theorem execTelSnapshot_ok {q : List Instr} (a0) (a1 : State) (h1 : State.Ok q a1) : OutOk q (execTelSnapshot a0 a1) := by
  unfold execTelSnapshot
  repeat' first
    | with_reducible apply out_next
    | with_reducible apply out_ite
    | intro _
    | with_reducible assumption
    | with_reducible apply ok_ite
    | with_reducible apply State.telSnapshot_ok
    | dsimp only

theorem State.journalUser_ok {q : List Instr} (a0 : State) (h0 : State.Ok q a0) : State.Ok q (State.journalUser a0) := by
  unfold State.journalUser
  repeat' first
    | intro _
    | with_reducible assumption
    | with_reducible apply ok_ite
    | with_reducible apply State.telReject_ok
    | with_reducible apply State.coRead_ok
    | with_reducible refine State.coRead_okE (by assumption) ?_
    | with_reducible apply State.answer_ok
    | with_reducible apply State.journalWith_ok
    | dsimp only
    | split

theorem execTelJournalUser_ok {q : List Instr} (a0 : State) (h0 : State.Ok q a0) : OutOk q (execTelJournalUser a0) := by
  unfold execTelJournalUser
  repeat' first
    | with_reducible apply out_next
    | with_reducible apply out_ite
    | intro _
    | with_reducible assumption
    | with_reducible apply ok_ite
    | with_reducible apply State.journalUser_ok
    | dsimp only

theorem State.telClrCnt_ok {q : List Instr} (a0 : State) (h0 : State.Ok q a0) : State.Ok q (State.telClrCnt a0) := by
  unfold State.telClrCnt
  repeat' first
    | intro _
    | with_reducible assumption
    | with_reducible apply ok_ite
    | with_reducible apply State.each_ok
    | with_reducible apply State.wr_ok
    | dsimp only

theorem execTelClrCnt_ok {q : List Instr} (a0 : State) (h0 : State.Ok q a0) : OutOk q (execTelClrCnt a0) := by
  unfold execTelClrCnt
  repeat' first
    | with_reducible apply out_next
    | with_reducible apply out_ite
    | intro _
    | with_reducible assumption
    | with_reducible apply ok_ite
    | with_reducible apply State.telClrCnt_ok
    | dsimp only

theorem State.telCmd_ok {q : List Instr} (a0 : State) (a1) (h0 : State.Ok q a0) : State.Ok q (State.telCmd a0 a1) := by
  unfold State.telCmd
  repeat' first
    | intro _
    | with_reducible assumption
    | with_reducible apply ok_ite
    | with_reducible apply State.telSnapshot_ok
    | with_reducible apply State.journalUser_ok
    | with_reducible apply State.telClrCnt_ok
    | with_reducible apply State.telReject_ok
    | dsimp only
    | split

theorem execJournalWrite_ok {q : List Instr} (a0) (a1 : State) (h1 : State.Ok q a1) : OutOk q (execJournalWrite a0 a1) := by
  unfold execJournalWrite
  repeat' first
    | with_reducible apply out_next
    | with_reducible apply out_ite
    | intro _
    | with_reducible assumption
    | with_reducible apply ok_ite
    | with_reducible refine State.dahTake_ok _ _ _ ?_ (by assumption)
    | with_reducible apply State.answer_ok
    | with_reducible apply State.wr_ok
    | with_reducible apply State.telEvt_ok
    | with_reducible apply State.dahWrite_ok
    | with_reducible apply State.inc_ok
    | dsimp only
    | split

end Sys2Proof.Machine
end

##########

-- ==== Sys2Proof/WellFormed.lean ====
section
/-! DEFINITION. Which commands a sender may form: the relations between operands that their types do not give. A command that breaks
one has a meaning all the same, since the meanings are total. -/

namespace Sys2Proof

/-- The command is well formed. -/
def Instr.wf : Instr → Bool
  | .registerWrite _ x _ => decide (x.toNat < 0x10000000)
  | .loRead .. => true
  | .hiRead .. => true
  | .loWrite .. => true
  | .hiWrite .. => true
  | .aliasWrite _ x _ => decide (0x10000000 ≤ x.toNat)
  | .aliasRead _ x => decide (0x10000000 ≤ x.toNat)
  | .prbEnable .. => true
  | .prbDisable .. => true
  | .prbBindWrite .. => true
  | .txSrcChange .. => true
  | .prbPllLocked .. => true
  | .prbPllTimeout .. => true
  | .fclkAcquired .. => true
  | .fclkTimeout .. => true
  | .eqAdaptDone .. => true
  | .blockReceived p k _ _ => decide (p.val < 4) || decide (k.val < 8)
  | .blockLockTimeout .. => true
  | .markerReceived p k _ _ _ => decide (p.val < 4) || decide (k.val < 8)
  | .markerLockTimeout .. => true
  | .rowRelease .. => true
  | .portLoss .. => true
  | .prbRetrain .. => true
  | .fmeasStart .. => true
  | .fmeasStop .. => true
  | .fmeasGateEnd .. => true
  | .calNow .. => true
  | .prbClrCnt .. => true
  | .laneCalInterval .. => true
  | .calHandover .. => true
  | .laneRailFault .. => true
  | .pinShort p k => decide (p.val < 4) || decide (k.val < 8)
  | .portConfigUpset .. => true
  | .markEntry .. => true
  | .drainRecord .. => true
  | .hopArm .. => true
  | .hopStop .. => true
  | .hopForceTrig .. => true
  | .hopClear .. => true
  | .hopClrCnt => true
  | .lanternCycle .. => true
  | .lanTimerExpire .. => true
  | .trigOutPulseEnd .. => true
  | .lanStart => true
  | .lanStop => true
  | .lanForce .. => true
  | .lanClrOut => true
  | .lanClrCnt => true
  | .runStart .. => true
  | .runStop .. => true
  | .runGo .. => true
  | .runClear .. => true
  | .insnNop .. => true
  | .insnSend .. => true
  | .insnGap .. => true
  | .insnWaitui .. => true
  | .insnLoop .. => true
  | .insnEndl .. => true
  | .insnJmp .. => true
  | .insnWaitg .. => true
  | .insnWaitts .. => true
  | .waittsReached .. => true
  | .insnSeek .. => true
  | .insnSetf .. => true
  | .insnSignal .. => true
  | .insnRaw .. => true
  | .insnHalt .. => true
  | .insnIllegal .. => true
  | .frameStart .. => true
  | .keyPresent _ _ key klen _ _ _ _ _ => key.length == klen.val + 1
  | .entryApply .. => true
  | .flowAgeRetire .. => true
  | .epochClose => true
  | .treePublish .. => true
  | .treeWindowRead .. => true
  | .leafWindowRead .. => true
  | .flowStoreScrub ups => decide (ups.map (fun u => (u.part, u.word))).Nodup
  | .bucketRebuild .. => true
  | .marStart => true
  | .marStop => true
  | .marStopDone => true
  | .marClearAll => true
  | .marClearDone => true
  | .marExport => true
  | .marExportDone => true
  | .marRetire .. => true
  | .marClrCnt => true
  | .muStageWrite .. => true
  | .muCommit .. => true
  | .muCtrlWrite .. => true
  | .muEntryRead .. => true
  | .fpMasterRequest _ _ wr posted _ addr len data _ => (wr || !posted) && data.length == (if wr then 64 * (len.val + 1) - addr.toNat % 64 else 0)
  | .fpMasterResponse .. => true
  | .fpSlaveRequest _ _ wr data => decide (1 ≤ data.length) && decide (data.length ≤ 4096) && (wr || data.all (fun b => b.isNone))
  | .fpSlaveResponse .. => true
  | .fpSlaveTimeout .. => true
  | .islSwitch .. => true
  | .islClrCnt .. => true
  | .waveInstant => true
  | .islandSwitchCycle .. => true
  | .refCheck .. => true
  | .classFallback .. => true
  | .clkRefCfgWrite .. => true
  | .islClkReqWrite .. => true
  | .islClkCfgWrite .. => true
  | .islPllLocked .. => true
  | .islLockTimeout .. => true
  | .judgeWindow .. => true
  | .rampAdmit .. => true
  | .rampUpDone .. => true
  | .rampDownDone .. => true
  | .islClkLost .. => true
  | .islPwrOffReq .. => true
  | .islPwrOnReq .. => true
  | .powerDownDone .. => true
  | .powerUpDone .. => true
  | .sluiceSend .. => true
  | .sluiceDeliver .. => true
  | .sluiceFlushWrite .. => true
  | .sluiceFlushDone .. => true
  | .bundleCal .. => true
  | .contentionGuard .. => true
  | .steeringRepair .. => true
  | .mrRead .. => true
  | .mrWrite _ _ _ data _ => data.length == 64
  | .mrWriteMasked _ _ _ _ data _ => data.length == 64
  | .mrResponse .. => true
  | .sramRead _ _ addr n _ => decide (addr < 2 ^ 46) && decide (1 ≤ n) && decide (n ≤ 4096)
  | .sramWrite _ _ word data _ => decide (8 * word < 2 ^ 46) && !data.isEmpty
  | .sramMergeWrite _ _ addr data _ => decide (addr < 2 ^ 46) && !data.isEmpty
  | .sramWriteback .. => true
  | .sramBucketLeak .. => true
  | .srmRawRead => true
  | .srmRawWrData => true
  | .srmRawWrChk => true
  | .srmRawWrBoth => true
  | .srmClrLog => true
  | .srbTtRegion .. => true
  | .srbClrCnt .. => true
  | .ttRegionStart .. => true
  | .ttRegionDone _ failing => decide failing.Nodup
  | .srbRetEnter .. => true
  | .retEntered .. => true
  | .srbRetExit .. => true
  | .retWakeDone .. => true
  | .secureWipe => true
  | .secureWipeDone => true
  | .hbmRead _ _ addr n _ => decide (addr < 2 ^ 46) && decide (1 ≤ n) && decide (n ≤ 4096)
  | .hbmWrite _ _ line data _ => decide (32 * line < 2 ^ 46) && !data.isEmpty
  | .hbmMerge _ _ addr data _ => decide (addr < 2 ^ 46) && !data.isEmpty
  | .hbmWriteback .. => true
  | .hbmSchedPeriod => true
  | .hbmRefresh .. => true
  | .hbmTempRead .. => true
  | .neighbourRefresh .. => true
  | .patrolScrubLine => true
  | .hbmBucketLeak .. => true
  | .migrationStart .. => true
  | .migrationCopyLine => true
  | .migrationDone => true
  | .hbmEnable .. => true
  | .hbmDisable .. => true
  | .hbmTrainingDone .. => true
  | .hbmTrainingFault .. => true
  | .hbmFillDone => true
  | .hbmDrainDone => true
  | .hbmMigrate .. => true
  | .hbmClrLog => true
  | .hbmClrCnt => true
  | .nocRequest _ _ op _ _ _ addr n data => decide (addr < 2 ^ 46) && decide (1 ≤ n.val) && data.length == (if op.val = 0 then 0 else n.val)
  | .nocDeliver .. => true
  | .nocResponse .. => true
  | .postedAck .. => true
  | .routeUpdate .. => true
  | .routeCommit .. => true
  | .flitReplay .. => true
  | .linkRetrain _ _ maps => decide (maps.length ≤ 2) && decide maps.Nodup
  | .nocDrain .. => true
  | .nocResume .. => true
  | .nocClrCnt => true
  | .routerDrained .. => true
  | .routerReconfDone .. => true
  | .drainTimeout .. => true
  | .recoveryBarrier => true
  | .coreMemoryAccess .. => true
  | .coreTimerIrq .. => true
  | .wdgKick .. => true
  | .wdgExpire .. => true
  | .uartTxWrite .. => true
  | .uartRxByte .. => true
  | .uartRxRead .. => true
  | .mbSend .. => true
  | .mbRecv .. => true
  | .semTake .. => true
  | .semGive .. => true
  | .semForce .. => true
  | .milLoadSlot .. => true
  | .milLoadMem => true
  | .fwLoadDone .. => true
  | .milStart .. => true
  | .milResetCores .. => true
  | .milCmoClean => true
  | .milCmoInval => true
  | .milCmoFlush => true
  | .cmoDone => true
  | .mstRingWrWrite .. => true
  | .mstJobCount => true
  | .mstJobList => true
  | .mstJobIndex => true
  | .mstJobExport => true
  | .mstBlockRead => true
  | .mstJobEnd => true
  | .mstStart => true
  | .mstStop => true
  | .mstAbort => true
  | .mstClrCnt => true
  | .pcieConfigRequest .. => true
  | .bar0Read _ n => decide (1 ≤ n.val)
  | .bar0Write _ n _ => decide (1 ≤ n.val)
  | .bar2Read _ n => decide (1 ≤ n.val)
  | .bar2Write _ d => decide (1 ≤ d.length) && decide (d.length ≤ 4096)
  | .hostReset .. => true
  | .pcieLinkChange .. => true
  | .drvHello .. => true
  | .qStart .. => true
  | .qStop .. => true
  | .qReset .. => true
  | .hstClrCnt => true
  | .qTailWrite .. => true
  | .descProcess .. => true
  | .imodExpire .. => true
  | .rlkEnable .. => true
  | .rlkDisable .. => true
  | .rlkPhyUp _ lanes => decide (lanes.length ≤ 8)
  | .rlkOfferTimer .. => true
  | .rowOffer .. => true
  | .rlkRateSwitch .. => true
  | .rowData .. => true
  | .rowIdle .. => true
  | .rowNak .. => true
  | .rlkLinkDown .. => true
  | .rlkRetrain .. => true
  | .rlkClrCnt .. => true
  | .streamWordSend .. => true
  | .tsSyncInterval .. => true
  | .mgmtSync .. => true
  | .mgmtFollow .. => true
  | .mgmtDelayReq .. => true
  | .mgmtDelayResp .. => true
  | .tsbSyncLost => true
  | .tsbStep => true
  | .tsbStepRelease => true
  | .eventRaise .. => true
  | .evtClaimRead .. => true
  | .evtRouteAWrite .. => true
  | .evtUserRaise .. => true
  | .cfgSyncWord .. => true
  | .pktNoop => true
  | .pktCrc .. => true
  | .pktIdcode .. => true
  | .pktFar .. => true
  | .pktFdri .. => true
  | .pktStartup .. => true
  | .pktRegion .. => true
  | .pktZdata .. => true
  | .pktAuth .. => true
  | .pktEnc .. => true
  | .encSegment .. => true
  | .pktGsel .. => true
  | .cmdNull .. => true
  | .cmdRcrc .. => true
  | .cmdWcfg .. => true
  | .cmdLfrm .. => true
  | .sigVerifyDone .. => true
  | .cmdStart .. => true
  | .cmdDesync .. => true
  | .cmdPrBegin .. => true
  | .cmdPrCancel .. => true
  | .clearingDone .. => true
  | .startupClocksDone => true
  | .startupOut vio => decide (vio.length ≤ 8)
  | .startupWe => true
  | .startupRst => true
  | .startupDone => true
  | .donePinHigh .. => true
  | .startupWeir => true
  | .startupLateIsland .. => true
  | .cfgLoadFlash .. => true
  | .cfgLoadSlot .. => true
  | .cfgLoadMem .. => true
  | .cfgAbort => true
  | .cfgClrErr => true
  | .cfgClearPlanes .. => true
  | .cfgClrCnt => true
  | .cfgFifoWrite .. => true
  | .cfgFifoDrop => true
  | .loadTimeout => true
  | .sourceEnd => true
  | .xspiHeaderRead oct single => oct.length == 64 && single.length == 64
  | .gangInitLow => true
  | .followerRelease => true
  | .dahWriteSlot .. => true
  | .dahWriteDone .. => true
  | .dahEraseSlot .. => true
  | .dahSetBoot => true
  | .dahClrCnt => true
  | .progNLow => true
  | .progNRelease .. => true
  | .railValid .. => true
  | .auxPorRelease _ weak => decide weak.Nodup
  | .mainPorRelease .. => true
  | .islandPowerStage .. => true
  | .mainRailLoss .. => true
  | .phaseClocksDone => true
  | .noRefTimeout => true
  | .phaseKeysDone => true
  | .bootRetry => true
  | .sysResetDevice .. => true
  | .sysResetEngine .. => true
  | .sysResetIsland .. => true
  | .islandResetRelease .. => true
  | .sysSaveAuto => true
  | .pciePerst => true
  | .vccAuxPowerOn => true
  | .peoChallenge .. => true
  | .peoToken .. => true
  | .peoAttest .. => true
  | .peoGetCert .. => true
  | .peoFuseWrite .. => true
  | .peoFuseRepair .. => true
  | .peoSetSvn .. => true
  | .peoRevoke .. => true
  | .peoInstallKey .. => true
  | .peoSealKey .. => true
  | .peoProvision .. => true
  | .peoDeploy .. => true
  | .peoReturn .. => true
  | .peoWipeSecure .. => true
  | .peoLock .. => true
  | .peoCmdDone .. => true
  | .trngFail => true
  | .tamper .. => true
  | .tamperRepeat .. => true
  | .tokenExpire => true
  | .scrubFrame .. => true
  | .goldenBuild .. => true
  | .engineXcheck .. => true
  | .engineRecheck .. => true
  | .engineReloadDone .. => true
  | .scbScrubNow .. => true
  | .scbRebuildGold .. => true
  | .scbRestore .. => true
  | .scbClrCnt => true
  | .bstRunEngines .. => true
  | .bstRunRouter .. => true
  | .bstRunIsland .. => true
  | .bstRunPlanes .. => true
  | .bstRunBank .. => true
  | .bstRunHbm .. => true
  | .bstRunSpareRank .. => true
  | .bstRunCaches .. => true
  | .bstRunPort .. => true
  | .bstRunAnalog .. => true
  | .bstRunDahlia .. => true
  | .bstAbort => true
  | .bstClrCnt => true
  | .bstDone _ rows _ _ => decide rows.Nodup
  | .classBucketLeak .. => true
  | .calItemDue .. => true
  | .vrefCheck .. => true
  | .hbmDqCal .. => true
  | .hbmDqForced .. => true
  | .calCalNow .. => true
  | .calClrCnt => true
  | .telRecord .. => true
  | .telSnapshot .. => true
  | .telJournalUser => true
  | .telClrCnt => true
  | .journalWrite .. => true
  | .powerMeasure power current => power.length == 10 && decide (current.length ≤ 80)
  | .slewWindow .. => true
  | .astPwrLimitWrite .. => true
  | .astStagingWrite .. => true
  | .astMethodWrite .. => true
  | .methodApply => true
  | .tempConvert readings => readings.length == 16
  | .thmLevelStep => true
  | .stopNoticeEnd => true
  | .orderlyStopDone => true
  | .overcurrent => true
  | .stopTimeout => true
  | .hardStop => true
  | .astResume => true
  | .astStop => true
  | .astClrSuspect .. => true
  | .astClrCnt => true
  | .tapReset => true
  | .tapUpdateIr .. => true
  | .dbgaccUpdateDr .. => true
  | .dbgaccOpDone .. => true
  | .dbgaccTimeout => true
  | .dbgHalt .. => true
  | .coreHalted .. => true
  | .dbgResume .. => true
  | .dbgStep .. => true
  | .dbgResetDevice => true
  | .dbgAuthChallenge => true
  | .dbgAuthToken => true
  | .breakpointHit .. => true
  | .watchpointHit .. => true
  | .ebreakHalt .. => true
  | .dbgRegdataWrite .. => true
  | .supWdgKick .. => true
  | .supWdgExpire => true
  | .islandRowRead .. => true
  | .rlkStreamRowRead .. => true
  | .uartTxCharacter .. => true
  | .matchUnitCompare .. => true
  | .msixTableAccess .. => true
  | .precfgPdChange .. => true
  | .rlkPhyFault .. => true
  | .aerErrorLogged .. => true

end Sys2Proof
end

##########

PROBLEM DETAILS: Answer with a number only. How many lines in the records include the word "execTelClrCnt"?

RESULT: 2